Futorcap: the cryptographic time-delay engine
Futorcap is a delay-based trusted key escrow system which makes it possible to encrypt data using a key which will not be available until a certain time in the future. The use cases may include sending bitcoins to a person in the future, releasing a large data file which must be made available to a large number of people at exactly the same time, or sending a message to someone which you do not want them to read until a certain date.
In a typical expected use case, a third party will maintain a secure "trusted platform device". In my reference implementation, this is a raspberry pi sealed in a plastic box. This device runs an instance of futord and futors, which generates, signs, and releases public and private keys on a strict schedule. For example, futord could be set up to generate keys at an interval of one hour, and a period of one week. This means that futord would start by generating one week's worth of keypairs, with privkey release timestamps spaced an hour apart, and releasing all the pubkeys. After an hour, it would release the first private key and generate another keypair with the pubkey to be released immediately and the privkey to be released a week in the future. Under normal operation in this configuration, there should always be one week's worth of pubkeys available with unreleased privkeys. This key generation and release process will be repeated every hour until the service is put into end-of-life mode, at which time it will stop generating new keypairs and continue to release the privkeys for existing pubkeys on schedule until both halves of all keypairs are published.
But marcusw, trust sucks!
I agree. However,
The premises of futorcap are:
- No purely cryptographic primitive can make it possible to encrypt data until a certain date.

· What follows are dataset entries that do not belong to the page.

-- ==== Sys2Proof/Laws/PerInstr.lean ====
section
/-! SUPPORT. What is said per instruction. Family `Encoding`: the word that encodes a well-formed instruction decodes to it, by
the decoder of its own set, with every operand at every value. -/

namespace Sys2Proof.Laws.Encoding

/-- The decoder of its set reads an instruction's word as that instruction. -/
def Statement (i : Instr) : Prop := i.WellFormed → ∀ w, encode i = some w → decoderOf i w = .ok i

/-- The statement of a wave instruction from its word. -/
theorem gyrix_of {i : Instr} {w₀ : Word} (he : encode i = some w₀) (ht : isTraversal i = false)
    (h : i.WellFormed → decodeGyrix w₀ = .ok i) : Statement i := by
  intro hi w hw
  rw [he] at hw
  obtain rfl := Option.some.inj hw
  rw [decoderOf, ht]
  exact h hi

/-- The statement of a traversal instruction from its word. -/
theorem gts_of {i : Instr} {w₀ : Word} (he : encode i = some w₀) (ht : isTraversal i = true)
    (h : i.WellFormed → decodeGts w₀ = .ok i) : Statement i := by
  intro hi w hw
  rw [he] at hw
  obtain rfl := Option.some.inj hw
  rw [decoderOf, ht]
  exact h hi

/-- A step or event of the device has no word. -/
theorem statement_none {i : Instr} (he : encode i = none) : Statement i := fun _ _ hw => nomatch he.symm.trans hw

- Using principles outlined in Meredith L. Patterson's Science of Insecurity talk, it is possible to create a network-connected service which is provably secure.

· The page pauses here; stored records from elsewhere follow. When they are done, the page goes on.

-- ==== Sys2Proof/Tests/Slice0.lean ====
section
/-! SUPPORT. Tests: ill-formed instructions, words of every family, a state that meets the hypotheses of each statement, and single
instructions on small states. -/

namespace Sys2Proof.Tests

set_option Elab.async false

open Sys2Proof.Machine Sys2Proof.Claims

/-! ### Ill-formed instructions are refused -/

theorem test_deq_d : (Instr.deq 241 0).wellFormed = false ∧ (Instr.deq 240 0).wellFormed = true := by decide
theorem test_cqpop_d : (Instr.cqpop 127).wellFormed = false ∧ (Instr.cqpop 126).wellFormed = true := by decide
theorem test_fence_order : (Instr.fence 5 0 false false).wellFormed = false ∧ (Instr.fence 4 5 true true).wellFormed = true := by decide
theorem test_fence_scope : (Instr.fence 0 6 false false).wellFormed = false := by decide
theorem test_nfield_k : (Instr.nfield 0 0 16).wellFormed = false ∧ (Instr.nfield 0 0 15).wellFormed = true := by decide
theorem test_boxt_a : (Instr.boxt 0 13).wellFormed = false ∧ (Instr.boxt 15 12).wellFormed = true := by decide
theorem test_trit_fields : (Instr.trit 15 0).wellFormed = false ∧ (Instr.trit 0 13).wellFormed = false ∧ (Instr.trit 14 12).wellFormed = true := by
  decide
theorem test_pop_d : (Instr.pop 15).wellFormed = false ∧ (Instr.pop 14).wellFormed = true := by decide
theorem test_dist_fields : (Instr.dist 0 0 0 2 1).wellFormed = false ∧ (Instr.dist 0 0 0 1 0).wellFormed = false
    ∧ (Instr.dist 0 0 0 1 4095).wellFormed = true := by decide
theorem test_ldq_k : (Instr.ldq 0 0 10).wellFormed = false ∧ (Instr.ldq 0 0 9).wellFormed = true ∧ (Instr.ldq 0 1 9).wellFormed = false
    ∧ (Instr.ldq 0 1 10).wellFormed = false ∧ (Instr.ldq 0 1 8).wellFormed = true := by decide
theorem test_stq_k : (Instr.stq 0 0 10).wellFormed = false ∧ (Instr.stq 0 1 7).wellFormed = false ∧ (Instr.stq 0 1 8).wellFormed = true := by decide

/-! ### Words of the encodings decode to their instructions

Each word is written out from the encoding tables of R73, R75, R79, R253 and R254. -/

/-- The worked encodings of the chapters on encoding and arithmetic. -/
theorem test_decode_worked :
    decodeGyrix 0x23101008 = .ok (.addi 16 16 8) ∧ decodeGyrix 0xA00E0CFE = .ok (.ld 14 6 (-2)) ∧ decodeGyrix 0x80FFFFF4 = .ok (.bra (-12))
    ∧ decodeGyrix 0xB2000063 = .ok (.fence 3 4 true false) ∧ decodeGyrix 0x96000003 = .ok (.bar 3) ∧ decodeGyrix 0xD01D282A = .ok (.mma 5 3 20 21)
    ∧ decodeGyrix 0x041E000B = .ok (.getsr 30 0xB) ∧ decodeGyrix 0x0506000D = .ok (.setsr 6 0xD) ∧ decodeGyrix 0x2B02000A = .ok (.lea8 1 0 10)
    ∧ decodeGyrix 0x2C090200 = .ok (.suba 9 1 0) ∧ decodeGyrix 0x45020809 = .ok (.cmpge 2 8 9) ∧ decodeGyrix 0x54282910 = .ok (.shflx 40 41 16)
    ∧ decodeGyrix 0x57323100 = .ok (.redadd 50 49) ∧ decodeGyrix 0x63161214 = .ok (.fma 22 18 20) ∧ decodeGyrix 0x74070601 = .ok (.unpk 7 6 1) :=
  ⟨rfl, rfl, rfl, rfl, rfl, rfl, rfl, rfl, rfl, rfl, rfl, rfl, rfl, rfl, rfl⟩
theorem test_decode_refused :
    decodeGyrix 0xB1000000 = .error .unassignedOpcode ∧ decodeGyrix 0xFF123456 = .error .unassignedOpcode
    ∧ decodeGyrix 0x42090A04 = .error .fieldKind ∧ decodeGyrix 0x2A11000A = .error .fieldKind ∧ decodeGyrix 0x93F40200 = .error .fieldKind :=
  ⟨rfl, rfl, rfl, rfl, rfl⟩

- Erasure coding and X-of-Y trust systems allow users to distribute trust over a pool of independent operators.
- A non-cryptogrphic primitive is required. This requires trusting a third party.
- Using secured hardware, minimal attack surface, and non-turing-complete protocols with carefully implemented validation routines, it is possible to run a service with full confidence that it will not be compromised at a technical level.
- By locating futorcap trusted platform devices over a number of spheres of influence, and using an erasure coding system which relies on, for example, 3 of 5 keys from a pool of semi-trusted futorcap devices, it is possible place reasonable trust in the system to behave as expected. This functionality is considered user-side and is not implemented by futorcap.
Clone git, edit conf, run futord.py. This project uses python 3. The reference openssl keygen requires an openssl binary on your $PATH.
To encrypt and decrypt data using the keys generated by futord, fetch them either using futors (implementation in progress) or from the pub/ directory using ftp, http, or whatever other file transfer protocol you prefer. Each type of key (openssl, gpg, etc.) has its own subdirectory of pub/ which contains the published keys and a README with instructions for encrypting and decrypting using their corresponding software package.